To ensure a generic usability of R-scripts, they should be organised in functions whose input arguments must not be handled in a static fashion. This is necessary, because the names and the number of variables, meta data attributes, process variables as well as the names of the data frames are not known a priori. All functions must be able to handle whatever variables and data sets are used, as long as these meet some structural preconditions as outlined above.
This comprises:
No hard coded variable names
No hard coded expected lengths of variable lists
No hard coded data frame names
No function embedded meta data attributes
No hard coded thresholds for decision making of quality assessments
To avoid misunderstandings: Hard coded names of meta data attribute fields must be used to properly retrieve related information. All necessary information to run the scripts is transferred via an appropriate function call.
We intentionally do not use the synonymous term “function parameters” to avoid ambiguities regarding the statistical term parameter related to probability distributions.
In the following, we give a table listing standardised function argument names. Functions can have additional arguments, but for the ones listed below, conventions exist. Two of them are mandatory.
In the table above, there are two
arguments (study_data
and meta_data
) mandatory
for all indicator functions. These are declared to be data frames, which are explained in the following.
The table with function arguments lists
arguments mostly referring to study or process variables.
There may be additional parameters such as certain threshold values
or arguments affecting the format of the generated output like specific
colours or fonts. The latter should not be part of the functions in
future, because the output including ggplot2
plots can be
formatted later. The types of additional outputs depend on the specific
use-cases. Also thresholds may be generalised later so that using
threshold arguments is not recommended in favour of returning filterable
results.
All function arguments are user input. So these have to be verified carefully.

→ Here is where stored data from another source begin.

/-- The eight idle bits are 64 samples: they fit a memory of 64 and not one of 8. -/
theorem test_wit_OtherBuildModulate :
    State.reset.regs.dstAddr.toNat + 8 * (lineBits smallBuild [] 0 0).length ≤ 64 ∧
    smallBuild.smpSize < State.reset.regs.dstAddr.toNat + 8 * (lineBits smallBuild [] 0 0).length := by decide

theorem test_wit_OtherBuildInvariant : smallBuild.legal = true ∧ (State.resetOf smallBuild).Inv smallBuild ∧
    nextStep smallBuild (State.resetOf smallBuild) = .next (State.resetOf smallBuild) :=
  ⟨test_smallBuild_legal,
   ⟨.nil, .nil, fun _ h => (List.not_mem_nil h).elim, fun _ h => (List.not_mem_nil h).elim, by decide, by decide,
    by decide, by decide, by decide, fun _ h => absurd h (by decide), by decide⟩, rfl⟩

end Sys2Proof.Tests
end

section
/-! PROOFS. The words of the demodulator's registers, bit by bit, and the invariant of the state, kept by every step of
every legal build. -/

open Sys2Proof Sys2Proof.Machine Sys2Proof.Claims

namespace Sys2Proof.Machine

/-! ### The words of `DM_STATE` and `DM_EVENT` -/

theorem getElem_bitWord (b : Bool) (i : Nat) (hi : i < 32) : (bitWord b)[i] = (b && decide (i = 0)) := by
  cases b <;> simp [bitWord, BitVec.getElem_one]

theorem getLsbD_dmStateOf (sreg : Byte) (esc run : BitVec 4) (inFrame tone : Bool) (i : Nat) :
    (dmStateOf sreg esc run inFrame tone).getLsbD i =
      if i < 1 then tone else if i < 2 then inFrame else if i < 4 then false else if i < 8 then run.getLsbD (i - 4)
      else if i < 12 then esc.getLsbD (i - 8) else if i < 16 then false else sreg.getLsbD (i - 16) := by
  unfold dmStateOf
  change BitVec.getLsbD (w := 8 + 8 + 4 + 4 + 4 + 2 + 1 + 1) _ i = _
  simp only [BitVec.getLsbD_append, BitVec.getLsbD_ofBool, BitVec.getLsbD_zero]
  grind

theorem getLsbD_dmEventOf (code : BitVec 2) (v : Byte) (bit tone : Bool) (i : Nat) :
    (dmEventOf code v bit tone).getLsbD i =
      if i < 2 then code.getLsbD i else if i < 8 then false else if i < 16 then v.getLsbD (i - 8)
      else if i < 17 then bit else if i < 18 then tone else false := by
  unfold dmEventOf
  change BitVec.getLsbD (w := 14 + 1 + 1 + 8 + 6 + 2) _ i = _
  simp only [BitVec.getLsbD_append, BitVec.getLsbD_ofBool, BitVec.getLsbD_zero]
  grind

/-- The shifted fields of `DM_STATE` are the concatenated ones (10_state.md R49). -/
theorem dmStateWord_eq_dmStateOf (st : DemodState) : dmStateWord st =
    dmStateOf st.sreg (BitVec.ofNat 4 st.esc) (BitVec.ofNat 4 st.run) st.inFrame (toneBit st.prev) := by
  refine BitVec.eq_of_getLsbD_eq fun i hi => ?_
  rw [getLsbD_dmStateOf, dmStateWord]
  interval_cases i <;> simp [getElem_bitWord]

/-- The shifted fields of `DM_EVENT` are the concatenated ones (10_state.md R52). -/
theorem dmEventWord_eq_dmEventOf (ev : DemodEvent) (bit : Bool) (tone : Tone) :
    dmEventWord ev bit tone = dmEventOf ev.code ev.value bit (toneBit tone) := by
  refine BitVec.eq_of_getLsbD_eq fun i hi => ?_
  rw [getLsbD_dmEventOf, dmEventWord]
  interval_cases i <;> simp [getElem_bitWord]

/-! ### Reserved bits -/

/-- The clauses of the invariant on reserved register bits (10_state.md R32). A plain conjunction over five registers,
so that an update of any other register keeps it by definition. -/
def Regs.ReservedClear (g : Regs) : Prop :=
  g.callHi &&& ~~~callHiMask = 0#32 ∧ g.frameCfg &&& ~~~frameCfgMask = 0#32 ∧ g.ctrlPid &&& ~~~ctrlPidMask = 0#32 ∧
  g.dmState &&& ~~~dmStateMask = 0#32 ∧ g.dmEvent &&& ~~~dmEventMask = 0#32

theorem State.Inv.reservedClear {c : Config} {s : State} (h : s.Inv c) : s.regs.ReservedClear :=
  ⟨h.callHiReserved, h.frameCfgReserved, h.ctrlPidReserved, h.dmStateReserved, h.dmEventReserved⟩

theorem and_mask_and_not_mask (v m : Word) : v &&& m &&& ~~~m = 0#32 := by
  rw [BitVec.and_assoc, BitVec.and_not_self]
  exact BitVec.and_zero

/-- A word whose bits outside the mask are 0, bit by bit. -/
theorem and_not_mask_of_bits {v m : Word} (h : ∀ i < 32, m.getLsbD i = false → v.getLsbD i = false) :
    v &&& ~~~m = 0#32 := by
  refine BitVec.eq_of_getLsbD_eq fun i hi => ?_
  rw [BitVec.getLsbD_and, BitVec.getLsbD_not, BitVec.getLsbD_zero]
  cases hm : m.getLsbD i with
  | true => simp
  | false => rw [h i hi hm, Bool.false_and]

theorem dmStateWord_reserved (st : DemodState) : dmStateWord st &&& ~~~dmStateMask = 0#32 := by
  refine and_not_mask_of_bits fun i hi => ?_
  rw [dmStateWord_eq_dmStateOf, getLsbD_dmStateOf, dmStateMask]
  interval_cases i <;> simp

theorem dmEventWord_reserved (ev : DemodEvent) (bit : Bool) (tone : Tone) :
    dmEventWord ev bit tone &&& ~~~dmEventMask = 0#32 := by
  refine and_not_mask_of_bits fun i hi => ?_
  rw [dmEventWord_eq_dmEventOf, getLsbD_dmEventOf, dmEventMask]
  interval_cases i <;> simp

theorem packBytes_two_reserved (b0 b1 : Byte) : packBytes b0 b1 0#8 0#8 &&& ~~~(0x0000FFFF#32) = 0#32 := by
  refine and_not_mask_of_bits fun i hi => ?_
  rw [packBytes]
  interval_cases i <;> simp

theorem trimmedLength_le (chars : List Byte) : trimmedLength chars ≤ chars.length := by
  simpa [trimmedLength] using (List.dropWhile_sublist (fun ch => ch == spaceByte) (l := chars.reverse)).length_le

/-- A callsign length below 16 and an SSID fit the fields of `FRAME_CFG` (10_state.md R44). -/
theorem frameCfg_reserved {n : Nat} (hn : n < 16) (ssid : Byte) :
    ((BitVec.ofNat 32 n <<< 8) ||| ssid.setWidth 32) &&& ~~~frameCfgMask = 0#32 := by
  refine and_not_mask_of_bits fun i hi => ?_
  rw [frameCfgMask]
  interval_cases n <;> interval_cases i <;> simp

theorem decodeResults_reservedClear {g : Regs} (h : g.ReservedClear) (a : Nat) (f : List Byte) (t : Nat) :
    (decodeResults a f t g).ReservedClear := by
  obtain ⟨-, -, -, hState, hEvent⟩ := h
  have hlen : trimmedLength (sourceChars f) < 16 :=
    (trimmedLength_le _).trans_lt (by simp [sourceChars])
  exact ⟨packBytes_two_reserved _ _, frameCfg_reserved hlen _, packBytes_two_reserved _ _, hState, hEvent⟩

theorem storeDemod_reservedClear {g : Regs} (h : g.ReservedClear) (r : StepResult) :
    (storeDemod r g).ReservedClear := by
  obtain ⟨hHi, hCfg, hPid, -, -⟩ := h
  exact ⟨hHi, hCfg, hPid, dmStateWord_reserved _, dmEventWord_reserved _ _ _⟩

theorem reset_reservedClear (c : Config) : (Regs.reset c).ReservedClear := by
  unfold Regs.ReservedClear Regs.reset
  cases c.initTone <;> decide

theorem freeRegs_reservedClear (d : Nat) : (freeRegs d).ReservedClear :=
  ⟨and_mask_and_not_mask _ _, and_mask_and_not_mask _ _, and_mask_and_not_mask _ _, and_mask_and_not_mask _ _,
    and_mask_and_not_mask _ _⟩

theorem freeResults_reservedClear {g : Regs} (h : g.ReservedClear) (i : Instr) (d : Nat) :
    (freeResults i d g).ReservedClear := by
  obtain ⟨hHi, hCfg, hPid, hState, hEvent⟩ := h
  obtain ⟨fHi, fCfg, fPid, fState, fEvent⟩ := freeRegs_reservedClear d
  cases i with
  | decodeFrame => exact ⟨fHi, fCfg, fPid, hState, hEvent⟩
  | demodStep | demodReset => exact ⟨hHi, hCfg, hPid, fState, fEvent⟩
  | encodeFrame | modulate | demodulate | demodTrial | discriminate | crc16 => exact ⟨hHi, hCfg, hPid, hState, hEvent⟩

For arguments referring to study variables, there is a family of
utility functions for this: util_correct_variable_use
and
util_correct_variable_use2
. These can check input arguments
referring to variable names. Some examples:
util_correct_variable_use("resp_vars", # check function argument resp_vars
allow_null = TRUE, # allow resp_vars being NULL
allow_more_than_one = TRUE, # allow more than one entry in resp_vars
allow_any_obs_na = TRUE, # allow resp_vars in study_data contain NAs (see stats::na.fail)
need_type = "integer | float") # allow variabes of metadata-declared types integer or float
util_correct_variable_use("group_vars", # check function argument group_vars
allow_null = TRUE, # allow group_vars being NULL
allow_more_than_one = TRUE, # allow more than one entry in group_vars
allow_any_obs_na = TRUE, # allow group_vars in study_data contain NAs (see stats::na.fail)
need_type = "!float") # allow variabes of all possible metadata-declared types except float
Please refer to the full documentation of util_correct_variable_use / util_correct_variable_use2 for an exhaustive reference.
Note, that util_correct_variable_use*
are utility
functions and hence intended for package internal use only. The package
dataquieR
does not export these functions, they will only
be found if called from within that package or if called explicitly with
the disadvised :::
-operator during development. During
drafting functions, we recommend import of all used functions to the
global environment as follows:
util_correct_variable_use <- dataquieR:::util_correct_variable_use
Checks for parameter not referring to variables can be performed
using standard R functions such as is.numeric
,
na.fail
, missing
, is.null
,
length
, stopifnot
, inherits
. Be
careful with is.integer
: This functions checks the declared
type but not the real type of a vector:
a <- 12
is.integer(a)
## [1] FALSE
b <- as.integer(12)
is.integer(b)
## [1] TRUE
a == b
## [1] TRUE
identical(a, b)
## [1] FALSE
str(a)
## num 12
str(b)
## int 12
Therefore, we have included a utility function as proposed in the
manual page of is.integer
, which is called
util_is_integer
. This function behaves as expected and
returns true also for the variable a
from the example
above. As for all utility functions, util_is_integer
is not
exported by the dataquieR
package but can be accessed from
functions in the package. Again we recommend copying the function to the
global environment when drafting a function without compiling the
package.
my_function_1 <- function(resp_vars, # vector of response variables, i.e. each of
# these variables is analysed
co_vars, # vector of additional variables used for
# adjustment or similar
group_vars, # CAVE: currently only one grouping variable
label_col, # meta data variable attribute to use for naming variables
# in the output
study_data, # data frame of study records
meta_data # data frame of meta data attributes
) {
# Replace the column names of the data in "study_data" by the corresponding short variable
# labels. This step ensures comprehensive output. Convention: not more than 20 characters.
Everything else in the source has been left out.